MATERIAL FOR THIS EXERCISE: Begin

/-! ## The nibble split (R126) -/

theorem highNibble_append_lowNibble (v : Byte) : highNibble v ++ lowNibble v = v := by
  rw [highNibble, lowNibble, BitVec.extractLsb'_append_extractLsb'_eq_extractLsb' (by decide), BitVec.extractLsb'_eq_self]

theorem toNat_and_lowMask (v : Byte) : (v &&& 0xF#8).toNat = v.toNat % 2 ^ 4 := by
  rw [BitVec.toNat_and]
  exact Nat.and_two_pow_sub_one_eq_mod v.toNat 4

theorem highNibble_toNat (v : Byte) : (highNibble v).toNat = (v >>> 4 &&& 0xF#8).toNat := by
  rw [toNat_and_lowMask, highNibble, BitVec.extractLsb'_toNat, BitVec.toNat_ushiftRight]

theorem lowNibble_toNat (v : Byte) : (lowNibble v).toNat = (v &&& 0xF#8).toNat := by
  rw [toNat_and_lowMask, lowNibble, BitVec.extractLsb'_toNat, Nat.shiftRight_zero]

end Sys2Proof.Machine
end

section
/-! The obligations of 40_bus_framer.md. -/

namespace Sys2Proof.Machine

/-- Settles O13: RS is written, then each part of the byte is presented and strobed, which latches it once. -/
theorem transmissionLatchesItsTransfers : Obligations.TransmissionLatchesItsTransfers := by
  unfold Obligations.TransmissionLatchesItsTransfers
  intro w rs v d o h
  exact latchedFrom_sendByte w rs v d h

/-- Settles O42: at most 105 micro-operations for an INIT, 17 for one byte, and 17 for each of the 4095 bytes of a WRITE. -/
theorem sequenceIsBounded : Obligations.SequenceIsBounded := by
  unfold Obligations.SequenceIsBounded
  refine ⟨fun s h => ?_, fun bytes h => by rw [writeSeq_length, h]; rfl⟩
  cases hop : s.curOp <;> simp only [State.SeqIsExpansion, hop] at h
  case none => simp [h]
  case init => exact h ▸ (initSeq_length_le s.width _ _ _).trans (by decide)
  case setDisplayControl =>
    obtain ⟨d, c, b, hseq⟩ := h
    exact hseq ▸ (sendByte_length_le s.width false _ .wait).trans (by decide)
  case seek =>
    obtain ⟨a, hseq⟩ := h
    exact hseq ▸ (sendByte_length_le s.width false _ .wait).trans (by decide)
  case write =>
    obtain ⟨bytes, hlen, -, hseq⟩ := h
    exact hseq ▸ (writeSeq_length_le s.width bytes).trans (Nat.mul_le_mul_right 17 hlen)

/-- Settles O10: the two extracts meet at bit 4, and the mask 0xF is the remainder by 16. -/
theorem nibblesRebuildByte : Obligations.NibblesRebuildByte := by
  unfold Obligations.NibblesRebuildByte
  exact fun v => ⟨highNibble_append_lowNibble v, highNibble_toNat v, lowNibble_toNat v⟩

/-- Settles O11: each list is what the framer computes. -/
theorem framerExamples : Obligations.FramerExamples := by
  unfold Obligations.FramerExamples
  exact ⟨rfl, rfl, rfl, rfl⟩

/-- Settles O12: a transmission is the write of RS, then `Present` and `Strobe` once or twice; an INIT is transmissions. -/
theorem primitiveLengths : Obligations.PrimitiveLengths := by
  unfold Obligations.PrimitiveLengths
  refine ⟨fun rs x d => ?_, fun rs v d => ?_, fun rs v d => ?_, fun n id sh => ?_, fun n id sh => ?_⟩
  · exact sizesOf_eq_iff.1 (sizesOf_sendNibble rs x d)
  · exact sizesOf_eq_iff.1 (sizesOf_sendByteHalf rs v d)
  · exact sizesOf_eq_iff.1 (sizesOf_sendByteFull rs v d)
  · exact sizesOf_eq_iff.1 (sizesOf_initSeq .half n id sh)
  · exact sizesOf_eq_iff.1 (sizesOf_initSeq .full n id sh)

end Sys2Proof.Machine
end

section
/-! SUPPORT. The bytes of the final function set (R144), and INIT's word and admission (R82, R140). -/

namespace Sys2Proof.Machine

/-- The final function set on HALF (R144). -/
theorem functionSet_half (n : Bool) : functionSet false n false = if n then 0x28#8 else 0x20#8 := by cases n <;> rfl

/-- The final function set on FULL (R144). -/
theorem functionSet_full (n : Bool) : functionSet true n false = if n then 0x38#8 else 0x30#8 := by cases n <;> rfl

/-- OR into zero bits is the same as setting the fields side by side (R82). -/
theorem encode_init (n id sh : Bool) : encode (.init n id sh) =
    .request (0x1000#16 ||| (BitVec.ofBool n).zeroExtend 16 <<< 2 ||| (BitVec.ofBool id).zeroExtend 16 <<< 1 |||
      (BitVec.ofBool sh).zeroExtend 16) [] := by
  revert n id sh
  decide

/-- An INIT outside an operation is admitted (R140); its expansion is not empty, so it does not complete at once. -/
theorem exec_init_idle {n id sh : Bool} {s : State} (hb : s.busy = false) :
    exec (.init n id sh) s = .next { s with
      cfgN := n, cfgId := id, cfgS := sh, curOp := .init, phase := .initSeq, seq := initSeq s.width n id sh, upc := 0 } := by
  have admitted : s.admitsInit = true := by rw [State.admitsInit_eq, hb]; rfl
  rw [exec, execInit, if_pos admitted, State.startOp_inside _ _ _ (initSeq_ne_nil s.width n id sh)]

end Sys2Proof.Machine
end

section
/-! The obligations of 41_init_sequencer.md. -/

namespace Sys2Proof.Machine

/-- Settles O16: an INIT latches `initLatches`, whose final function set has the value of its width. -/
theorem initLatchesItsTransfers : Obligations.InitLatchesItsTransfers := by
  unfold Obligations.InitLatchesItsTransfers
  refine fun n id sh o => ⟨fun h => ?_, fun h => ?_⟩
  · rw [latchedFrom_initSeq .half n id sh h, ← functionSet_half]
    rfl
  · rw [latchedFrom_initSeq .full n id sh h, ← functionSet_full]
    rfl

/-- Settles O9: the line count is or-ed in at bit 3 alone. -/
theorem lineCountIsBitThree : Obligations.LineCountIsBitThree := by
  unfold Obligations.LineCountIsBitThree
  decide

/-- Settles O19: UNINIT and READY are the phases without an operation in progress. -/
theorem initAdmission : Obligations.InitAdmission := by
  unfold Obligations.InitAdmission
  refine fun n id sh s => ⟨encode_init n id sh, fun h => ?_, fun h => ?_⟩
  · exact exec_init_idle (s.busy_eq_false_iff.2 h)
  · exact exec_init_busy (s.busy_eq_true_iff.2 h)

end Sys2Proof.Machine
end

section
/-! SUPPORT. What a WRITE latches, whole and cut short (R163, R165), and the effect of the commands and of ABORT in each phase
(R160 to R166). -/

namespace Sys2Proof.Machine

/-! ## The expansion of a WRITE -/

theorem writeSeq_append (w : BusWidth) (bytes more : List Byte) :
    writeSeq w (bytes ++ more) = writeSeq w bytes ++ writeSeq w more := by
  induction bytes with
  | nil => rfl
  | cons v bytes ih => rw [List.cons_append, writeSeq, ih, writeSeq, List.append_assoc]

theorem writeSeq_eq_flatten (w : BusWidth) (bytes : List Byte) :
    writeSeq w bytes = (bytes.map fun v => sendByte w true v .wait).flatten := by
  induction bytes with
  | nil => rfl
  | cons v bytes ih => rw [writeSeq, ih, List.map_cons, List.flatten_cons]

theorem writeSeq_ne_nil (w : BusWidth) {bytes : List Byte} (h : bytes ≠ []) : writeSeq w bytes ≠ [] := by
  obtain ⟨v, rest, rfl⟩ := List.exists_cons_of_ne_nil h
  obtain ⟨ops, hops⟩ := writeSeq_cons w v rest
  rw [hops]
  exact List.cons_ne_nil _ _

/-- A WRITE latches the transfers of its bytes, in order (R163). -/
theorem latchedFrom_writeSeq (w : BusWidth) (bytes : List Byte) {o : OutLines} (h : o.d.length = w.lines) :
    latchedFrom o (allOk (writeSeq w bytes)) = bytes.flatMap (transfersOf w true) := by
  induction bytes generalizing o with
  | nil => rfl
  | cons v bytes ih =>
    rw [writeSeq, allOk_append, latchedFrom_append, latchedFrom_sendByte w true v .wait h,
      ih ((foldl_drive_length _ _).trans h), List.flatMap_cons]

/-! ## A transmission cut short -/

/-- Without the end of a strobe nothing is latched (R74). -/
theorem latchedFrom_noStrobeEnd {ops : List MicroOp} (h : .pinWrite .e false ∉ ops) (o : OutLines) :
    latchedFrom o (allOk ops) = [] := by
  induction ops generalizing o with
  | nil => rfl
  | cons op ops ih =>
    obtain ⟨hop, hops⟩ := not_or.1 (mt List.mem_cons.2 h)
    simp [allOk_cons, latchedFrom, TraceEntry.isEdge, Ne.symm hop, ih hops]

theorem strobeEnd_notMem_present {k : Nat} (v : BitVec k) : .pinWrite .e false ∉ present v := by
  intro h
  obtain ⟨i, -, hi⟩ := presentFrom_mem v 0 k _ h
  cases hi

/-- A value that is presented and strobed is latched with the end of the strobe, `k + 3` micro-operations in: not before it,
and not again in the wait after it. -/
theorem latchedFrom_take_present_strobe {k : Nat} (v : BitVec k) (d : Duration) (e rs : Level) {ds : List Level}
    (h : ds.length = k) (j : Nat) :
    latchedFrom ⟨e, rs, ds⟩ (allOk ((present v ++ strobe d).take j)) =
      [(⟨rs, levelsOf v⟩ : Latch)].take (if j < k + 3 then 0 else 1) := by
  have hlength : (present v).length = k := presentFrom_length v 0 k
  rw [List.take_append, hlength, allOk_append, latchedFrom_append,
    latchedFrom_noStrobeEnd fun hm => strobeEnd_notMem_present v (List.mem_of_mem_take hm), List.nil_append]
  by_cases hj : j < k + 3
  · have hcut : .pinWrite .e false ∉ (strobe d).take (j - k) := fun hm =>
      absurd (List.take_subset_take_left (strobe d) (show j - k ≤ 2 by omega) hm) (by simp [strobe])
    rw [latchedFrom_noStrobeEnd hcut, if_pos hj, List.take_zero]
  · rw [if_neg hj, List.take_of_length_le (by omega : (present v).length ≤ j), drive_present v e rs h]
    obtain ⟨i, hi⟩ : ∃ i, j - k = i + 3 := ⟨j - k - 3, by omega⟩
    rw [hi]
    cases i with
    | zero => rfl
    | succ i => rw [List.take_of_length_le (show 4 ≤ i + 4 by omega)]; rfl

/-- How many strobes of a transmission have ended after its first `j` micro-operations (R123, R124). -/
def strobesEnded (w : BusWidth) (j : Nat) : Nat :=
  match w with
  | .half => if j < 8 then 0 else if j < 16 then 1 else 2
  | .full => if j < 12 then 0 else 1

/-- A transmission cut short has latched one transfer for each strobe that had ended (R66). -/
theorem latchedFrom_take_sendByte (w : BusWidth) (rs : Bool) (v : Byte) (d : Duration) {o : OutLines}
    (h : o.d.length = w.lines) (j : Nat) :
    latchedFrom o (allOk ((sendByte w rs v d).take j)) = (transfersOf w rs v).take (strobesEnded w j) := by
  cases j with
  | zero => cases w <;> rfl
  | succ j =>
    cases w with
    | full =>
      have hcount : strobesEnded .full (j + 1) = if j < 8 + 3 then 0 else 1 := by
        simp only [strobesEnded]
        split_ifs <;> omega
      rw [sendByte, sendByteFull, List.take_succ_cons, latchedFrom_rs, latchedFrom_take_present_strobe v d _ _ h, hcount]
      rfl
    | half =>
      have hhigh : (present (highNibble v) ++ strobe .wait).length = 8 := rfl
      rw [sendByte, sendByteHalf_eq, List.take_succ_cons, latchedFrom_rs, List.take_append, allOk_append, latchedFrom_append,
        latchedFrom_take_present_strobe (highNibble v) .wait _ _ h, hhigh]
      by_cases hj : j < 8
      · have hcount : strobesEnded .half (j + 1) = if j < 4 + 3 then 0 else 1 := by
          simp only [strobesEnded]
          split_ifs <;> omega
        rw [Nat.sub_eq_zero_of_le hj.le, hcount]
        split <;> rfl
      · have hcount : strobesEnded .half (j + 1) = (if j - 8 < 4 + 3 then 0 else 1) + 1 := by
          simp only [strobesEnded]
          split_ifs <;> omega
        rw [List.take_of_length_le (hhigh.trans_le (not_lt.1 hj)), drive_present_strobe (highNibble v) .wait _ _ h,
          latchedFrom_take_present_strobe (lowNibble v) d _ _ (levelsOf_length _), if_neg (by omega : ¬ j < 4 + 3), hcount]
        rfl

/-- A WRITE cut short inside the byte `v` has latched the bytes before it in full, and of `v` what its strobes that had ended
latched (R165). -/
theorem latchedFrom_cutWrite (w : BusWidth) (before after : List Byte) (v : Byte) {j : Nat} {o : OutLines}
    (h : o.d.length = w.lines) (hj : j ≤ (sendByte w true v .wait).length) :
    latchedFrom o (allOk ((writeSeq w (before ++ v :: after)).take ((writeSeq w before).length + j))) =
      before.flatMap (transfersOf w true) ++ (transfersOf w true v).take (strobesEnded w j) := by
  rw [writeSeq_append, List.take_length_add_append, writeSeq, List.take_append_of_le_length hj, allOk_append,
    latchedFrom_append, latchedFrom_writeSeq w before h,
    latchedFrom_take_sendByte w true v .wait ((foldl_drive_length _ _).trans h)]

MATERIAL FOR THIS EXERCISE: End

■ **TASK BRIEF**
From the first line of the records through the line with "rw [BitVec.toNat_and]", retype everything word for word, including both ends.

■ **ANSWER AREA**
/-! ## The nibble split (R126) -/

theorem highNibble_append_lowNibble (v : Byte) : highNibble v ++ lowNibble v = v := by
  rw [highNibble, lowNibble, BitVec.extractLsb'_append_extractLsb'_eq_extractLsb' (by decide), BitVec.extractLsb'_eq_self]

theorem toNat_and_lowMask (v : Byte) : (v &&& 0xF#8).toNat = v.toNat % 2 ^ 4 := by
  rw [BitVec.toNat_and]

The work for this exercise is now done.